The first segment, set in China, stars Lucy Lui as a pregnant woman trafficking in the black market blood business. In a small rural village, we see the repercussions as HIV contaminated blood affects the supply. The second segment stars Shawn Ashmore as a Canadian porn star. Needing money, he continues to work in the business even after he has been infected with HIV. Stockard Channing plays his mother with a very unorthodox way of providing for them after he has been exposed as a health risk. In the last third, Olympia Dukakis, Chloe Sevigny, and Sandra Oh play missionaries on assignment to help a hospital in Africa. They struggle to educate the local workers in facts, not superstitions, to help prevent the spread of the virus.
I admire the scope and the intent behind "3 Needles" very much. Obviously made as a "serious" film, I never think it's bad to use the film medium to educate on important matters. However, I felt "3 Needles" always kept me at arm's distance. For a film filled with such tragedy, such horrors--there was something of an emotional disconnect. I did find the stories interesting enough, but sadly--they never moved me. Part of the problem had to be the characters, they were limited in development. I was intrigued by what they were doing (because they make some controversial choices), but we're never allowed to understand the "why." With a little more depth, any one of these stories could have been a far more effective feature film. But, as is, the segments are a bit distant and the characters cryptic.

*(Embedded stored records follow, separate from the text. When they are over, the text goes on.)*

/-- R370 to R374: spines step by 50 MHz, at most once in a microsecond, toward where they go; a tile that has waited 16 rounds runs on
its new spine; thermal trips. -/
def Sys2Proof.Spec.SpinesAndTrips : Prop :=
  (∀ (s : State) k, let x := s.spine k; let goal := x.goal s.slackK (s.t2.getLsbD (k / 8) || s.t2.getLsbD 4)
    ((32 ≤ k ∨ s.nstime < x.stepAt + 1000 ∨ x.run = goal) → exec (.spineFreqStep k) s = .next (answerSpine s k)) ∧
    (k < 32 → x.stepAt + 1000 ≤ s.nstime → x.run ≠ goal → exec (.spineFreqStep k) s = .next (answerSpine
      { s with spines := kput s.spines k { x with
        run := if x.run < goal then min goal (x.run + 50) else max goal (x.run - 50), stepAt := s.nstime } } k))) ∧
  (∀ (x : Spine) k hot, let floor := max 300 (x.set / 100 * 50)
    x.goal k hot = if hot = true then floor else max (x.set - 50 * k) floor) ∧
  (∀ (s : State) k, let x := s.spine k
    (x.owed = none → answerSpine s k = s) ∧ (x.run ≠ x.set → answerSpine s k = s) ∧
    ∀ o, x.owed = some o → x.run = x.set →
      answerSpine s k = replyTo { s with spines := kput s.spines k { x with owed := none } } o 0 0 0) ∧
  (∀ (s : State) t sp, (s.tile t).switching = some (0, sp) →
    let u := s.modTile t fun x => { x with spine := sp, switching := none }
    (regionOf u t = none → exec (.spineSwitchComplete t) s = .next u) ∧
    ∀ key r, regionOf u t = some key → u.region key = some r →
      ((∃ v ∈ r.sites, (u.tile v).switching ≠ none) → exec (.spineSwitchComplete t) s = .next u) ∧
      ((∀ v ∈ r.sites, (u.tile v).switching = none) → exec (.spineSwitchComplete t) s =
        .next (replyAll (u.setRegion key { r with spineOwed := [] }) r.spineOwed 0 0))) ∧
  (∀ (s : State) t, (∀ sp, (s.tile t).switching ≠ some (0, sp)) → exec (.spineSwitchComplete t) s = .next s) ∧
  (∀ (s : State) die, let bit := BitVec.ofNat 5 (2 ^ die)
    ((4 < die ∨ s.t1.getLsbD die = true) → exec (.t1 die) s = .next s) ∧
    (die ≤ 4 → s.t1.getLsbD die = false → exec (.t1 die) s =
      .next (sendMsix ((tripDies die).foldl (thermalNotice 2) { s with t1 := s.t1 ||| bit }) 68)) ∧
    ((4 < die ∨ s.t2.getLsbD die = true) → exec (.t2 die) s = .next s) ∧
    (die ≤ 4 → s.t2.getLsbD die = false → exec (.t2 die) s = .next (sendMsix ((diesSpines (tripDies die)).foldl takeOver
      ((tripDies die).foldl (thermalNotice 3) { s with t2 := s.t2 ||| bit })) 68)) ∧
    exec (.t3 die) s = .next (serveCtx ((s.ctxs.map Prod.fst).foldl tripCtx { s with t3 := s.t3 ||| bit })) ∧
    exec (.t4 die) s = .next { s with powerOff := true }) ∧
  (∀ d, d < 4 → tripDies d = [d]) ∧ tripDies 4 = [0, 1, 2, 3] ∧
  (∀ (m : BitVec 5) die, tripped m die = true ↔ m.getLsbD die = true ∨ m.getLsbD 4 = true) ∧
  (∀ (s : State) c, tripCtx s c = if c = 0 then s else { s with ctxq := s.ctxq ++ [(c, .trip, false)] }) ∧
  (∀ (s : State) c, s.ctxq = [(c, .trip, false)] → let x := s.ctx c
    ((x.state = .ready ∨ x.state = .running) → serveCtx s = markJob (freezeCtx s c)) ∧
    (c ≠ 0 → x.state = .frozen → serveCtx s = markJob (startShoot (resetBarriers s c) .tlbi (.ctx c) none)) ∧
    (x.state ≠ .ready → x.state ≠ .running → x.state ≠ .frozen → serveCtx s = { s with ctxq := [] })) ∧
  (∀ (s : State) die, let bit := BitVec.ofNat 5 (2 ^ die)
    exec (.thermalClear die 1) s = .next { s with t1 := s.t1 &&& ~~~bit } ∧
    exec (.thermalClear die 2) s = .next ((diesSpines (tripDies die)).foldl takeOver { s with t2 := s.t2 &&& ~~~bit }) ∧
    exec (.thermalClear die 3) s = .next { s with t3 := s.t3 &&& ~~~bit } ∧
    exec (.thermalClear die 4) s = .next s)
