-- ==== Sys2Proof/Laws/PerInstr.lean ====
section
/-! SUPPORT. For every instruction, as syntax: the fields of its word fit the fields of the formats E, EI and P (R88, R89,
R96), and no instruction has both an element word and a body word. -/

namespace Sys2Proof.Laws.Fields

/-- The fields of a well-formed instruction's word fit their places. -/
def Statement (i : Instr) : Prop :=
  i.wellFormed = true →
    (∀ f, i.elemFields = some f → f.op < 256 ∧ f.dst < 64 ∧ f.a < 64 ∧ f.low < 4096 ∧ i.pumpFields = none) ∧
    (∀ f, i.pumpFields = some f →
      f.op < 256 ∧ f.d < 64 ∧ f.a < 64 ∧ f.b < 64 ∧ f.fn < 64 ∧ f.i24 < 2 ^ 24 ∧ i.elemFields = none)

theorem pumpW_lt (w : PumpW) (n : Bool) : w.code * 16 + nBit n < 64 := by
  have := w.code_lt; have := nBit_le n; omega
theorem psrc_reg (b : PSrc) : b.regVal < 64 := by
  cases b <;> simp [PSrc.regVal]
theorem psrc_imm (b : PSrc) : b.immVal < 2 ^ 24 := by
  cases b with
  | reg n => simp [PSrc.immVal]
  | imm v => exact v.isLt

/-- An instruction with an element word. -/
theorem ofElem {i : Instr} {g : Guard} {op d a low : Nat} (h : i.elemFields = some ⟨g, op, d, a, low⟩)
    (hp : i.pumpFields = none) (h1 : op < 256) (h2 : d < 64) (h3 : a < 64) (h4 : low < 4096) : Statement i := by
  intro _
  refine ⟨fun f hf => ?_, fun f hf => ?_⟩
  · rw [h] at hf; cases hf; exact ⟨h1, h2, h3, h4, hp⟩
  · rw [hp] at hf; cases hf

/-- An instruction with a body word. -/
theorem ofPump {i : Instr} {s : Skip} {op d a b fn i24 : Nat} {imm : Bool}
    (h : i.pumpFields = some ⟨s, op, d, a, b, imm, fn, i24⟩) (he : i.elemFields = none)
    (hb : i.wellFormed = true → op < 256 ∧ d < 64 ∧ a < 64 ∧ b < 64 ∧ fn < 64 ∧ i24 < 2 ^ 24) : Statement i := by
  intro hw
  refine ⟨fun f hf => ?_, fun f hf => ?_⟩
  · rw [he] at hf; cases hf
  · rw [h] at hf
    cases hf
    obtain ⟨h1, h2, h3, h4, h5, h6⟩ := hb hw
    exact ⟨h1, h2, h3, h4, h5, h6, he⟩

/-- A step of the hardware has no word. -/
theorem ofNone {i : Instr} (h : i.elemFields = none) (hp : i.pumpFields = none) : Statement i := by
  intro _
  refine ⟨fun f hf => ?_, fun f hf => ?_⟩
  · rw [h] at hf; cases hf
  · rw [hp] at hf; cases hf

It doesn't help matters, however, that each sequence ends with a very obvious message. I had admired, at least, that each tale wasn't overtly "preachy"--but then as each came to a conclusion, so came the heavy-handed lesson (often delivered in an unnecessary voice-over by Dukakis). It's almost as if the film didn't trust you to make the necessary conclusion for yourself. There's no doubt that Fitzgerald is a talent, "3 Needles" is a grand stretch for him. But as I was left rather uninvolved by what was intended to be heartrending, this has to be called an interesting failure. I'd still recommend it--but its not the important document of our time that it hopes to be. 3 1/2 stars for good intentions and a great cast. KGHarris, 12/06.